Monitor CloudTrail and Aurora PostgreSQL logs for CREATE FUNCTION calls executed by low-privilege users, especially those not aligned with standard deployment or migration activities. Look for functions created in public or search_path-accessible schemas. Audit rds_superuser and other privileged role assumption by non-service accounts. Implement alerts on unusual privilege grants or role switches. Review the wrapper's connection logs for unexpected user context changes. Enable fine-grained auditing in Aurora PostgreSQL (pgaudit extension) to track function creation and execution by user.

Why prioritize this

This vulnerability merits immediate attention due to the combination of high CVSS score (8.0), privilege escalation impact, and the likelihood of successful exploitation in multi-user database environments. Although not yet on the KEV list, the simplicity of the attack and presence of low-privilege attackers in typical organizations make this a credible, near-term threat. Any Aurora PostgreSQL deployment with untrusted users warrants emergency patching.

Risk score, explained

CVSS 8.0 (HIGH) reflects the high confidentiality, integrity, and availability impact of unrestricted superuser access. The score accounts for the low attack complexity (standard SQL), low privilege requirement (authenticated user), and the requirement for user interaction (victim connection). The network-accessible vector raises the baseline. While not CRITICAL, the persistence and blast radius of privilege escalation to superuser level justify the HIGH classification and urgent remediation.

Frequently asked questions

Does this vulnerability require the attacker to have database superuser privileges to begin with?

No. The vulnerability allows a low-privilege authenticated user to escalate to superuser or other high-privilege roles. The attacker only needs valid database credentials and the ability to connect through the affected wrapper.
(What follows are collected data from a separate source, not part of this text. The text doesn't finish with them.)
-- ==== Sys2Proof/Machine/Lifecycle.lean ====
section
/-! DEFINITION. The beginning and the end of an instance: the constructor (spec/40_initialization.md R59;
spec/70_reset_and_hazards.md R112) and `drop` (spec/60_exceptions.md R111). -/

namespace Sys2Proof.Machine

/-- `new(cfg)` (R59): an ill-formed configuration is refused before any event; a legal one makes a new instance at
construction entry, whose initialization the sequencer then runs. R59 sets no condition on what was there before: an
instance still alive is gone (R112, R119; log 7). -/
def execNew (cfg : Config) (s : State) : Host.Outcome State Fault Refusal :=
  if configAccepted cfg then .next (s.construct cfg) else .next (s.markRefused .configIllFormed)

/-- `drop()` (R111): accepted in `Ready`, no event. -/
def execDrop (s : State) : Host.Outcome State Fault Refusal :=
  match s.acceptanceRefusal with
  | some r => .next (s.markRefused r)
  | none => .next s.becomeDropped

end Sys2Proof.Machine
end

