-- ==== Sys2Proof/Machine/Step.lean ====
section
/-! DEFINITION. One step of the machine: the operation whose turn it is, or one step of the sequencer
(spec/10_state.md R27). The block fetches no instructions (spec/20_memory.md R48): its operations are its callers'. -/

namespace Sys2Proof.Machine

/-- One step. -/
def step (s : State) : Host.Outcome State Fault Refusal :=
  match s.turn with
  | .run i s' => exec i s'
  | .sequence s' => s'.sequence

/-- The configuration with the bus mode changed, and the line count with it (R8). -/
def withMode (cfg : Config) (m : BusMode) : Config := { cfg with mode := m, lineCount := m.lineCount }

/-- The state in which an instruction can run next (log 8): what is in progress is completed, as its sequencer steps
complete it. An operation that only initialization emits runs at its own step, so for it a new instance is brought there:
of the same configuration, and for `function_set` of the mode its width bit names (R80). -/
def State.stage (i : Instr) (s : State) : State :=
  match i with
  | .writeChar _ => s.settle
  | .setCursorPos _ => s.settle
  | .functionSet width => s.toInitStep (withMode s.cfg width) 4
  | .shiftDisplay _ => s.settle
  | .shiftCursor _ => s.settle
  | .setDisplayMode _ _ _ => s.settle
  | .entryModeSet => s.toInitStep s.cfg 7
  | .reset => s.settle
  | .clear => s.settle
  | .functionSetRaw => s.toInitStep s.cfg 2
  | .writeStr _ => s.settle
  | .new _ => s.settle
  | .drop => s.settle

/-- The state in which the very next step runs the instruction that the decoder reads from the word. A word that the
decoder rejects calls nothing. -/
def State.withFetchWord (s : State) (nbits w : Nat) : State :=
  match decodeTableWord nbits w with
  | some i => (s.stage i).withInputs (.overlap i :: s.inputs)
  | none => s.settle

end Sys2Proof.Machine
end

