-- ==== Sys2Proof/Tests/Fixtures.lean ====
section
/-! SUPPORT. Small configurations and states that the tests and the witnesses share. -/

namespace Sys2Proof.Tests

open Sys2Proof Sys2Proof.Machine

/-- The reference configuration of R114 with cursor and blink on, in each mode (L1-7). -/
def eight : Config := ⟨.eightLine, 8, true, true, .reference⟩
def four : Config := ⟨.fourLine, 4, true, true, .reference⟩

/-- An instance at construction entry, one after its initialization, and one after `drop`. -/
def entry (cfg : Config) : State := State.reset.construct cfg
def idle (cfg : Config) : State := (entry cfg).settle
def dropped (cfg : Config) : State := (idle cfg).becomeDropped

/-- The state an outcome goes on with. -/
def next? : Host.Outcome State Fault Refusal → Option State
  | .next s => some s
  | .fault _ => none
  | .refused _ => none

/-- The latch log and the data lines once a call is completed, for a call made on an idle instance. -/
def logAfter (o : Host.Outcome State Fault Refusal) (before : State) : Option (List LatchEntry) :=
  (next? o).map fun t => t.settle.latchLog.drop before.latchLog.length

end Sys2Proof.Tests
end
Can this be exploited if the wrapper is only used for read-only queries?

The exploit requires the ability to create functions in the database, which is a write operation. Read-only wrapper configurations may be less vulnerable, but the attack is possible if any CREATE FUNCTION permission exists for the low-privilege user.

What versions of Aurora PostgreSQL are affected?

The vulnerability affects AWS Advanced JDBC Wrapper when used with Aurora PostgreSQL clusters. Verify your wrapper version; patching to 4.0.1 resolves the issue regardless of Aurora PostgreSQL version.

Is there a workaround if we cannot patch immediately?

Restrict CREATE FUNCTION permissions for low-privilege users in your Aurora roles. Implement network segmentation to limit who can access the wrapper. Review and remove any suspicious functions already created. However, patching remains the definitive remediation.

This analysis is provided for informational purposes to assist security professionals in vulnerability assessment and remediation planning. The information is accurate to the knowledge cutoff and should be cross-referenced with official AWS security advisories and vendor patches before deployment decisions. No liability is assumed for outcomes arising from reliance on this analysis. Organizations must conduct their own risk assessment and validate patch compatibility in their environments. Source: NVD (public-domain), retrieved 2026-07-15. Analysis generated by SEC.co (claude-haiku-4-5).